During his time at Forbush, Life magazine introduced McKinney to a national audience as part of a four-page spread in its Feb. 22, 1960 issue. The photos and accompanying article highlighted McKinney’s roles as a coach, preacher and family man, noting that in the pulpit, “McKinney is more restrained than on the court.”
The article went on to say that “In the pulpit, he dispenses the gospel without ado: just ‘the message’ clear and simple. After listening to his sermons, one parishioner described him as a ‘homely Billy Graham.’”
One of the photos in the Life magazine spread shows a tall, lanky, bespectacled McKinney looming large over the Forbush Baptist Church pulpit with his right arm raised to drive home a point from his message.
Forbush member Maclyn Powell was a little younger than Smith and Carter, but she also remembers McKinney’s time at the church. McKinney baptized Powell, and she joined the church under his ministry.
“My short association with him was a very meaningful part of my life,” Powell said.
Despite McKinney’s competitiveness as a coach and eccentric style, parishioners and former players alike describe him as caring and compassionate.
“Bones was one good human being,” said Alley Hart, a team captain on Wake Forest’s 1961 ACC championship team. “I don’t know of anybody who didn’t like him, except for maybe another coach or two because he used to beat them. He was just a very lovable person.”
When Hart’s father died midway through his junior season in December 1959, McKinney officiated part of the funeral service. Hart says he doesn’t remember much about the service, but he remembers McKinney being there for him.
“After the funeral was over and we came out of the tent, he put his arm around me and walked me to the car,” Hart said. “That’s about all I remember about the funeral, Bones walking me to the car with his arm around me.”
‘Great at two things’
Observers of McKinney’s career at Wake Forest say the dual demands on his time as both a coach and a minister eventually took a toll on him. That fact was foreshadowed in an editorial in the Biblical Recorder after the Demon Deacons qualified for the 1962 Final Four.
“One thing worries us as we watch Wake Forest Coach Bones McKinney agonize his way through a basketball game: How long can he last at this pace?” the editorial read. “On second thought, he probably will last a long time if the Deacons keep winning as they did last week on their way to the NCAA finals. Best of luck to Bones and his fine team at Louisville, Ky., this weekend.”
In the next game after that editorial was penned, Wake Forest fell to Ohio State in the 1962 national semifinals in Louisville. Back then, a consolation game was played at the Final Four. In that contest, McKinney’s Demon Deacons defeated a UCLA team coached by John Wooden, who two years later would win the first of 10 national championships with the Bruins. McKinney’s 1962 squad remains the only Wake Forest team to reach the Final Four in school history.

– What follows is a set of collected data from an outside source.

/-- Settles O16: LDFE by presenting its accesses in lane order, the others as one store on chip followed by its granules' bits. -/
theorem fullAndEmptyGranules : Obligations.FullAndEmptyGranules := by
  unfold Obligations.FullAndEmptyGranules
  refine ⟨exec_ldfe_found, fun s x f => List.forall_mem_cons.mpr ⟨?stfe, List.forall_mem_cons.mpr ⟨?feset, List.forall_mem_singleton.mpr ?feclr⟩⟩⟩
  case stfe =>
    intro sp n al stfe c h ac m addr lanes keys gran named setAll hready hsize hq hac hacq hroom hpairs hal hplaces
    have hst : stfe = true := decide_eq_true rfl
    have hb : decide ((Instr.stfe f) ≠ .feclr f) = true := decide_eq_true nofun
    clear_value stfe
    subst hst
    obtain ⟨t, hexec, hmem, hothers, hcrew⟩ := exec_chipStoreOp (i := .stfe f) (G := fun a => [a.gran]) (b := true) (exec_stfe s f)
      hready hq hac hacq hroom hpairs hal hplaces
    have hfe : t.mem.fe = setAll s.mem.fe := by
      rw [hmem]
      simp only [List.foldl_map, setAll, hb]
      rfl
    obtain ⟨hother, hnamed⟩ := fe_of_filled (hfe.trans (by simp only [setAll, hb]; rfl))
    have hmem' : t.mem = { (lanes.foldl (fun s l => s.performBytes ((keys l).zip (leBytes n (storeData c h f f.vN l)))) s).mem with fe := setAll s.mem.fe } := by
      rw [← hfe, hmem, List.foldl_map, ListFacts.foldl_ext _ fun t l _ => storeHere_whole (if_neg (hsize rfl)) t]
      rfl
    have hbyte (key : Nat) (hkey : ∀ l ∈ lanes, key ∉ keys l) : t.mem.byte key = s.mem.byte key := by
      rw [hmem]
      refine foldl_storeHere_byte _ s key fun q hq => ?_
      obtain ⟨l, hl, rfl⟩ := List.mem_map.mp hq
      exact hkey l hl
    refine ⟨t, _, hexec, fun _ => hmem', nofun, fun key hkey => hbyte key (hkey rfl), hother, fun l hl g hg => hb ▸ hnamed l hl g hg, hothers, ?_, hcrew⟩
    simp only [List.map_map]
    rfl
  case feset =>
    intro sp n al stfe c h ac m addr lanes keys gran named setAll hready hsize hq hac hacq hroom hpairs hal hplaces
    have hst : stfe = false := decide_eq_false nofun
    have hb : decide ((Instr.feset f) ≠ .feclr f) = true := decide_eq_true nofun
    clear_value stfe
    subst hst
    obtain ⟨t, accs, hexec, hmem, hothers, haccs, hcrew⟩ := exec_feRange (b := true) (exec_feset s f) hready hq hac hacq hroom hpairs hal hplaces
    obtain ⟨hother, hnamed⟩ := fe_of_filled (congrArg Mem.fe hmem)
    exact ⟨t, accs, hexec, nofun, fun _ => hmem.trans (by simp only [setAll, hb]; rfl), fun key _ => by rw [hmem]; rfl, hother,
      fun l hl g hg => hb ▸ hnamed l hl g hg, hothers, haccs, hcrew⟩
  case feclr =>
    intro sp n al stfe c h ac m addr lanes keys gran named setAll hready hsize hq hac hacq hroom hpairs hal hplaces
    have hst : stfe = false := decide_eq_false nofun
    have hb : decide ((Instr.feclr f) ≠ .feclr f) = false := decide_eq_false (Classical.not_not.mpr rfl)
    clear_value stfe
    subst hst
    obtain ⟨t, accs, hexec, hmem, hothers, haccs, hcrew⟩ := exec_feRange (b := false) (exec_feclr s f) hready hq hac hacq hroom hpairs hal hplaces
    obtain ⟨hother, hnamed⟩ := fe_of_filled (congrArg Mem.fe hmem)
    exact ⟨t, accs, hexec, nofun, fun _ => hmem.trans (by simp only [setAll, hb]; rfl), fun key _ => by rw [hmem]; rfl, hother,
      fun l hl g hg => hb ▸ hnamed l hl g hg, hothers, haccs, hcrew⟩

end Sys2Proof.Proofs.Granules
end

section
/-! PROOF. Atomics (R40, R67, R73, R79, R268): ATOM, CAS and FATOM enter one operation and, on chip, are performed in lane order (O19). -/

namespace Sys2Proof.Proofs.Atomics

open Sys2Proof.Machine Sys2Proof.Safety Sys2Proof.Proofs.Lives Sys2Proof.Proofs.Control Sys2Proof.Proofs.Loads Sys2Proof.Proofs.Stores
open Sys2Proof.Proofs.GlobalStores

/-! ## Bytes that poison marks do not concern -/

/-- The same bytes stand in both states, and the same ones can be written. -/
structure Alike (s t : State) : Prop where
  bytes : s.mem.bytes = t.mem.bytes
  open_ : s.unwritable = t.unwritable

theorem writeAll_bytes {m m' : Mem} (h : m.bytes = m'.bytes) (bs : List (Nat × Byte)) : (m.writeAll bs).bytes = (m'.writeAll bs).bytes := by
  induction bs generalizing m m' with
  | nil => exact h
  | cons p rest ih =>
    refine ih ?_
    show SMap.set 0 m.bytes p.1 p.2 = SMap.set 0 m'.bytes p.1 p.2
    rw [h]

theorem Alike.byte {s t : State} (h : Alike s t) (key : Nat) : s.mem.byte key = t.mem.byte key := by
  unfold Mem.byte
  rw [h.bytes]

theorem Alike.performBytes {s t : State} (h : Alike s t) (bs : List (Nat × Byte)) : Alike (s.performBytes bs) (t.performBytes bs) where
  bytes := by
    show (s.mem.writeAll (bs.filter fun p => !s.unwritable p.1)).bytes = (t.mem.writeAll (bs.filter fun p => !t.unwritable p.1)).bytes
    rw [h.open_]
    exact writeAll_bytes h.bytes _
  open_ := h.open_

/-- The bytes that an atomic finds. -/
def found (s : State) (a : Acc) : List Byte := a.keys.map s.mem.byte

theorem atomHere_alike {s t : State} (h : Alike s t) (o : Op) (a : Acc) :
    Alike (s.atomHere o a).1 (t.performBytes (a.keys.zip (atomBytes o a (found t a)))) := by
  have hfound : a.keys.map s.mem.byte = found t a := List.map_congr_left fun key _ => h.byte key
  unfold State.atomHere
  dsimp only
  rw [hfound]
  cases keepsPoison o.fmt
  · exact h.performBytes _
  · exact ⟨(h.performBytes _).bytes, (h.performBytes _).open_⟩

theorem memOnly_atomHere (s : State) (o : Op) (a : Acc) : MemOnly s (s.atomHere o a).1 := by
  unfold State.atomHere
  dsimp only
  split <;> exact ⟨rfl, rfl, rfl, rfl, rfl, rfl⟩

theorem atomHere_byte (s : State) (o : Op) (a : Acc) (key : Nat) (h : key ∉ a.keys) : (s.atomHere o a).1.mem.byte key = s.mem.byte key := by
  rw [(atomHere_alike ⟨rfl, rfl⟩ o a : Alike (s.atomHere o a).1 _).byte, Small.performBytes_byte]
  refine Small.byte_writeAll_ne _ _ _ fun p hp hkey => h ?_
  exact hkey ▸ (List.of_mem_zip (a := p.1) (b := p.2) (List.filter_sublist.subset hp)).1

/-- Atomics performed in lane order, and what each found. -/
def atomsHere (o : Op) (s : State) (accs : List Acc) : State × List Acc :=
  accs.foldl (fun st a => ((st.1.atomHere o a).1, st.2 ++ [(st.1.atomHere o a).2])) (s, [])

/-- What an atomic that has been performed keeps of its access. -/
structure Performed (now : Nat) (a b : Acc) : Prop where
  lane  : b.lane = a.lane
  addr  : b.addr = a.addr
  keys  : b.keys = a.keys
  stage : b.stage = 1
  wct   : b.wct = now

/-- Each access of a list after its performance. -/
inductive AllPerformed (now : Nat) : List Acc → List Acc → Prop
  | nil : AllPerformed now [] []
  | cons {a b : Acc} {l new : List Acc} (hp : Performed now a b) (h : AllPerformed now l new) : AllPerformed now (a :: l) (b :: new)

theorem atomsHere_spec (o : Op) (accs : List Acc) (s t : State) (done : List Acc) (h : Alike s t) :
    let r := accs.foldl (fun (st : State × List Acc) a => ((st.1.atomHere o a).1, st.2 ++ [(st.1.atomHere o a).2])) (s, done)
    MemOnly s r.1 ∧ (∀ key, (∀ q ∈ accs, key ∉ q.keys) → r.1.mem.byte key = s.mem.byte key) ∧
      Alike r.1 (accs.foldl (fun t a => t.performBytes (a.keys.zip (atomBytes o a (found t a)))) t) ∧
      ∃ new, r.2 = done ++ new ∧ AllPerformed s.now accs new := by
  induction accs generalizing s t done with
  | nil => exact ⟨.refl s, fun _ _ => rfl, h, [], (List.append_nil _).symm, .nil⟩
  | cons a rest ih =>
    obtain ⟨hmem, hbyte, halike, new, hnew, hall⟩ := ih (s.atomHere o a).1 _ (done ++ [(s.atomHere o a).2]) (atomHere_alike h o a)
    have hkeep := memOnly_atomHere s o a
    refine ⟨hkeep.trans hmem, fun key hkey => ?_, halike, (s.atomHere o a).2 :: new, ?_, .cons ⟨rfl, rfl, rfl, rfl, rfl⟩ (hkeep.now ▸ hall)⟩
    · exact (hbyte key fun q hq => hkey q (List.mem_cons_of_mem _ hq)).trans (atomHere_byte s o a key (hkey a List.mem_cons_self))
    · exact hnew.trans (by rw [List.append_assoc]; rfl)

/-! ## Atomics in `.g` -/

theorem invalL1_keeps (s : State) (core prt sec : Nat) : (s.invalL1 core prt sec).mem = s.mem ∧ (s.invalL1 core prt sec).ex = s.ex ∧
    (s.invalL1 core prt sec).ctr = s.ctr := by
  unfold State.invalL1
  split <;> exact ⟨rfl, rfl, rfl⟩

theorem foldl_invalL1 (core : Nat) (P : State → Nat) (accs : List Acc) (s : State) (done : List Acc) :
    let r := accs.foldl (fun (st : State × List Acc) a => (st.1.invalL1 core (P st.1) (Acc.sector a), st.2 ++ [a])) (s, done)
    r.1.mem = s.mem ∧ r.1.ex = s.ex ∧ r.2 = done ++ accs := by
  induction accs generalizing s done with
  | nil => exact ⟨rfl, rfl, (List.append_nil _).symm⟩
  | cons a rest ih =>
    obtain ⟨hmem, hex, hdone⟩ := ih (s.invalL1 core (P s) (Acc.sector a)) (done ++ [a])
    obtain ⟨hmem', hex', -⟩ := invalL1_keeps s core (P s) (Acc.sector a)
    exact ⟨hmem.trans hmem', hex.trans hex', hdone.trans (List.append_assoc ..)⟩

/-! ## The issue (O19) -/

/-- An operand of the atomic. -/
def atomB (c : Crew) (h : Bool) (f : XF) (wide : Bool) (l : Nat) : DWord :=
  if wide then c.rdW h f.sb f.b.toNat l else (c.rdV h f.qp f.sb f.b.toNat l).setWidth 64

def atomC (c : Crew) (h : Bool) (f : XF) (code : Nat) (wide : Bool) (l : Nat) : DWord :=
  if code ≠ 16 then 0#64 else if wide then c.rdW h f.sc f.c.toNat l else (c.rdV h f.qp f.sc f.c.toNat l).setWidth 64

theorem ofNat_rdN (c : Crew) (h qp w sel : Bool) (n l : Nat) :
    BitVec.ofNat 64 (c.rdN h qp w sel n l) = if w then c.rdW h sel n l else (c.rdV h qp sel n l).setWidth 64 := by
  unfold Crew.rdN
  cases w
  · exact BitVec.eq_of_toNat_eq (by simp)
  · exact BitVec.eq_of_toNat_eq (by simp)

theorem atomB_eq (s : State) (x : Ctx) (f : XF) (wide : Bool) : (fun l => BitVec.ofNat 64 (fldB s x f wide l)) =
    atomB (s.crew x.crew) ((s.crew x.crew).inHandler x.lanes) f wide := funext fun _ => ofNat_rdN ..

McKinney retired as Wake Forest’s coach three years later following the 1965 season. He compiled an overall record of 122-94 in eight seasons at the school. He returned to the sidelines to coach the Carolina Cougars of the American Basketball Association from 1969 to 1971 and later served as an analyst on ACC basketball television broadcasts.
McKinney was inducted into the North Carolina Sports Hall of Fame in 1970. He died in 1997 following complications from a stroke.
“What was unfortunate is that he was so great at two things that it just wore him out completely,” Packer said. “The demands on his time were so unbelievable, and the demands were coming from two different directions.”
Had he focused on one thing, Packer said McKinney could have been a long-tenured successful coach like UNC’s Dean Smith or Duke’s Mike Krzyzewski, or he could have been an esteemed minister like Billy Graham.
“He could have been a coach for 20 years had he not been a minister,” Packer said. “And he probably could have been a minister for 40 years had he not been a basketball coach.”
And McKinney’s impact in both arenas is still remembered all across North Carolina.
(EDITOR’S NOTE – Chad Austin serves as content strategist and editor at the Baptist State Convention of North Carolina.)